Two lines in the listing below mark the span: one contains "let a := (max lo 0 / 8192).toNat" and one contains "let py (v : Vtx)". Reproduce both of them and everything between, exactly.
--- --- ---
/-- A vertex of a meshlet under a record: none when it is invalid, or |X| or |Y| is 2^20 or more (R296). -/
def vertexOf (r : BitVec 512) (c : List Nat) : Option Vtx :=
  let v (k : Nat) := f32Int (rstWord r (4 * k))
  match c.map f32Int, v 0, v 1, v 2, v 3, v 4, v 5 with
  | [some x, some y, some z, some w], some sx, some ox, some sy, some oy, some sz, some oz =>
    if w ≤ 0 then none
    else
      let px := (let q := viewport sx ox x w; ({ n := 256 * q.n, d := q.d } : Frac)).round
      let py := (let q := viewport sy oy y w; ({ n := 256 * q.n, d := q.d } : Frac)).round
      let pz := Fmt.fp32.ofRat (viewport sz oz z w)
      let rw := Fmt.fp32.ofRat (ratio f32One w)
      if f32Finite pz && f32Finite rw && decide (px.natAbs < 2 ^ 28) && decide (py.natAbs < 2 ^ 28) then some ⟨px, py, pz, rw⟩ else none
  | _, _, _, _, _, _, _ => none

/-- Twice the signed area of a triangle (R296). -/
def area2 (a b c : Vtx) : Int := (b.x - a.x) * (c.y - a.y) - (c.x - a.x) * (b.y - a.y)

/-- A triangle that survives: its vertices and whether it is front-facing (R296). -/
def triangleOf (r : BitVec 512) (a b c : Vtx) : Option Bool :=
  let t := area2 a b c
  let front := decide (0 < t) != rstFrontCw r
  let x0 := min a.x (min b.x c.x)
  let x1 := max a.x (max b.x c.x)
  let y0 := min a.y (min b.y c.y)
  let y1 := max a.y (max b.y c.y)
  if t = 0 ∨ (rstCull r = 1 ∧ !front) ∨ (rstCull r = 2 ∧ front) ∨ x1 < 0 ∨ y1 < 0 ∨ 256 * (rstWid r : Int) ≤ x0 ∨ 256 * (rstHgt r : Int) ≤ y0 then none
  else some front

/-- Regions from `lo` to `hi` of one axis that a range touches within the target (R296). -/
def axisRegions (lo hi : Int) (size : Nat) : List Nat :=
  let a := (max lo 0 / 8192).toNat
  let b := min ((hi / 8192).toNat) ((size - 1) / 32)
  (List.range (b + 1 - a)).map (a + ·)

/-- Every region that a triangle's bounding box touches within the target (R296). -/
def triangleRegions (r : BitVec 512) (a b c : Vtx) : List (Nat × Nat) :=
  (axisRegions (min a.y (min b.y c.y)) (max a.y (max b.y c.y)) (rstHgt r)).flatMap fun ry =>
    (axisRegions (min a.x (min b.x c.x)) (max a.x (max b.x c.x)) (rstWid r)).map fun rx => (rx, ry)

/-- The triangle record of a region (R298). -/
def triangleRecord (rx ry : Nat) (a b c : Vtx) (meshlet prim : Nat) (front : Bool) : List Word32 :=
  let px (v : Vtx) : Word32 := BitVec.ofInt 32 (v.x - 8192 * rx)
  let py (v : Vtx) : Word32 := BitVec.ofInt 32 (v.y - 8192 * ry)
  [px a, py a, px b, py b, px c, py c, BitVec.ofNat 32 a.z, BitVec.ofNat 32 b.z, BitVec.ofNat 32 c.z,
   BitVec.ofNat 32 a.rw, BitVec.ofNat 32 b.rw, BitVec.ofNat 32 c.rw, BitVec.ofNat 32 meshlet, BitVec.ofNat 32 prim,
   BitVec.ofNat 32 (b2n front), 0]

/-- Word `o` bytes into a meshlet's record. -/
def Meshlet.word (m : Meshlet) (o : Nat) : Nat := ofBytes ((m.bytes.drop o).take 4)
def Meshlet.nv (m : Meshlet) : Nat := bits (m.word 0) 7 0 + 1
def Meshlet.nt (m : Meshlet) : Nat := bits (m.word 0) 15 8 + 1
def Meshlet.unit (m : Meshlet) : Nat := m.die * 256 + m.cg
/-- Vertex v as its four coordinates. -/
def Meshlet.vertex (m : Meshlet) (v : Nat) : List Nat := (List.range 4).map fun k => m.word (16 + 16 * v + 4 * k)
/-- Issuer data of the reads made for a meshlet (R292). -/
def Meshlet.issuer (m : Meshlet) : Issuer :=
  { part := m.part, lvl := m.lvl, sec := m.sec, die := m.die, cid := none, wg := none, lid := m.lid, eng := true, grp := some (m.die, m.cg) }

/-- Triangle t of a meshlet, if it survives: its vertices and facing (R295, R296). -/
def Meshlet.triangle (m : Meshlet) (r : BitVec 512) (t : Nat) : Option (Vtx × Vtx × Vtx × Bool) :=
  let w := m.word (16 + 16 * m.nv + 4 * t)
  let i := bits w 7 0
  let j := bits w 15 8
  let k := bits w 23 16
  if w / 2 ^ 24 ≠ 0 ∨ m.nv ≤ i ∨ m.nv ≤ j ∨ m.nv ≤ k then none
  else match vertexOf r (m.vertex i), vertexOf r (m.vertex j), vertexOf r (m.vertex k) with
    | some a, some b, some c => (triangleOf r a b c).map fun f => (a, b, c, f)
    | _, _, _ => none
--- --- ---
» Answer section:
  let a := (max lo 0 / 8192).toNat
  let b := min ((hi / 8192).toNat) ((size - 1) / 32)
  (List.range (b + 1 - a)).map (a + ·)

/-- Every region that a triangle's bounding box touches within the target (R296). -/
def triangleRegions (r : BitVec 512) (a b c : Vtx) : List (Nat × Nat) :=
  (axisRegions (min a.y (min b.y c.y)) (max a.y (max b.y c.y)) (rstHgt r)).flatMap fun ry =>
    (axisRegions (min a.x (min b.x c.x)) (max a.x (max b.x c.x)) (rstWid r)).map fun rx => (rx, ry)

/-- The triangle record of a region (R298). -/
def triangleRecord (rx ry : Nat) (a b c : Vtx) (meshlet prim : Nat) (front : Bool) : List Word32 :=
  let px (v : Vtx) : Word32 := BitVec.ofInt 32 (v.x - 8192 * rx)
  let py (v : Vtx) : Word32 := BitVec.ofInt 32 (v.y - 8192 * ry)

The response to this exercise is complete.